The roster consists of class of 2020 and 2021 prospects from cities and towns such as Ho-Ho-Kus, N.J., Bellefonte, Pa., and Staten Island, N.Y. The players are hand-picked, brought together under the US Elite East umbrella and then work hard to become one, big cohesive unit.
“The kids that we’ve chosen they sleep, they dream – they want this bad,” Samek said of his players’ aspirations to one-day play baseball at the college level or beyond. “I always say the sky’s the limit and you’re going to want to work hard. You have to push them to their ultimate goal and our biggest goal right now is these kids want to play in college. They love this sport and they work hard outside the sport, as well.”
Building off his own experiences as a standout four-sport athlete, Samek – who earned a degree in exercise science and is a personal trainer with his own performance training center – wants all of his players to be well-rounded.
“I’m a big believer in kids cross-training,” he said. “We’ve seen a lot of kids – stud players – who burn out. My whole thing today is when I tell these kids to play this baseball game, you are a football player on the field. You need to be aggressive toward the ball, you need to attack the bases; it’s all the same concept. You have to have that football mentality on the baseball field, and that’s how we train.”
In just a few days’ time, these young guys from New Jersey, New York and Pennsylvania will make the return trip home, and their counterparts from Texas, Georgia, Delaware, Illinois, Georgia and elsewhere will do the same. Samek will leave hoping he has done his job in a mentorship role and any efforts he’s made toward trying to help these fine young boys become even better young men won’t be wasted.
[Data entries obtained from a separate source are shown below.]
/-! ## modEth -/

@[simp] theorem State.modEth_mem (s : State) (p : Fin 2) (f : EthPort → EthPort) : (s.modEth p f).mem = s.mem := rfl
@[simp] theorem State.modEth_nand (s : State) (p : Fin 2) (f : EthPort → EthPort) : (s.modEth p f).nand = s.nand := rfl
@[simp] theorem State.modEth_bootFlash (s : State) (p : Fin 2) (f : EthPort → EthPort) : (s.modEth p f).bootFlash = s.bootFlash := rfl
@[simp] theorem State.modEth_damage (s : State) (p : Fin 2) (f : EthPort → EthPort) : (s.modEth p f).damage = s.damage := rfl
@[simp] theorem State.modEth_fuses (s : State) (p : Fin 2) (f : EthPort → EthPort) : (s.modEth p f).fuses = s.fuses := rfl
@[simp] theorem State.modEth_chipId (s : State) (p : Fin 2) (f : EthPort → EthPort) : (s.modEth p f).chipId = s.chipId := rfl
@[simp] theorem State.modEth_cores (s : State) (p : Fin 2) (f : EthPort → EthPort) : (s.modEth p f).cores = s.cores := rfl
@[simp] theorem State.modEth_tick (s : State) (p : Fin 2) (f : EthPort → EthPort) : (s.modEth p f).tick = s.tick := rfl
@[simp] theorem State.modEth_hbmStacks (s : State) (p : Fin 2) (f : EthPort → EthPort) : (s.modEth p f).hbmStacks = s.hbmStacks := rfl
@[simp] theorem State.modEth_folio (s : State) (p : Fin 2) (f : EthPort → EthPort) : (s.modEth p f).folio = s.folio := rfl
@[simp] theorem State.modEth_ftl (s : State) (p : Fin 2) (f : EthPort → EthPort) : (s.modEth p f).ftl = s.ftl := rfl
@[simp] theorem State.modEth_fabric (s : State) (p : Fin 2) (f : EthPort → EthPort) : (s.modEth p f).fabric = s.fabric := rfl
@[simp] theorem State.modEth_ports (s : State) (p : Fin 2) (f : EthPort → EthPort) : (s.modEth p f).ports = s.ports := rfl
@[simp] theorem State.modEth_coll (s : State) (p : Fin 2) (f : EthPort → EthPort) : (s.modEth p f).coll = s.coll := rfl
@[simp] theorem State.modEth_engines (s : State) (p : Fin 2) (f : EthPort → EthPort) : (s.modEth p f).engines = s.engines := rfl
@[simp] theorem State.modEth_mediaBw (s : State) (p : Fin 2) (f : EthPort → EthPort) : (s.modEth p f).mediaBw = s.mediaBw := rfl
@[simp] theorem State.modEth_windows (s : State) (p : Fin 2) (f : EthPort → EthPort) : (s.modEth p f).windows = s.windows := rfl
@[simp] theorem State.modEth_rings (s : State) (p : Fin 2) (f : EthPort → EthPort) : (s.modEth p f).rings = s.rings := rfl
@[simp] theorem State.modEth_qcp (s : State) (p : Fin 2) (f : EthPort → EthPort) : (s.modEth p f).qcp = s.qcp := rfl
@[simp] theorem State.modEth_parts (s : State) (p : Fin 2) (f : EthPort → EthPort) : (s.modEth p f).parts = s.parts := rfl
@[simp] theorem State.modEth_recov (s : State) (p : Fin 2) (f : EthPort → EthPort) : (s.modEth p f).recov = s.recov := rfl
@[simp] theorem State.modEth_power (s : State) (p : Fin 2) (f : EthPort → EthPort) : (s.modEth p f).power = s.power := rfl
@[simp] theorem State.modEth_cfg (s : State) (p : Fin 2) (f : EthPort → EthPort) : (s.modEth p f).cfg = s.cfg := rfl
@[simp] theorem State.modEth_boot (s : State) (p : Fin 2) (f : EthPort → EthPort) : (s.modEth p f).boot = s.boot := rfl
@[simp] theorem State.modEth_sec (s : State) (p : Fin 2) (f : EthPort → EthPort) : (s.modEth p f).sec = s.sec := rfl
@[simp] theorem State.modEth_proof (s : State) (p : Fin 2) (f : EthPort → EthPort) : (s.modEth p f).proof = s.proof := rfl
@[simp] theorem State.modEth_tap (s : State) (p : Fin 2) (f : EthPort → EthPort) : (s.modEth p f).tap = s.tap := rfl
@[simp] theorem State.modEth_i3c (s : State) (p : Fin 2) (f : EthPort → EthPort) : (s.modEth p f).i3c = s.i3c := rfl
@[simp] theorem State.modEth_drive (s : State) (p : Fin 2) (f : EthPort → EthPort) : (s.modEth p f).drive = s.drive := rfl
@[simp] theorem State.modEth_free (s : State) (p : Fin 2) (f : EthPort → EthPort) : (s.modEth p f).free = s.free := rfl
@[simp] theorem State.modEth_out (s : State) (p : Fin 2) (f : EthPort → EthPort) : (s.modEth p f).out = s.out := rfl
@[simp] theorem State.modEth_pending (s : State) (p : Fin 2) (f : EthPort → EthPort) : (s.modEth p f).pending = s.pending := rfl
“I believe in the life lessons these guys will learn,” he said. “It’s how you carry yourself on the field, how you talk to an umpire and how respect your teammates as your brothers. The thing is, the life lesson here is that no one is any better than anybody else; you beat yourself.
“You’ve got to earn things in life and by earning things in life great things will happen, but there are different levels for everybody,” he concluded.” As long as you give 110-percent and be the best that you can be as a person, that is what will make you a respectable person in your life.”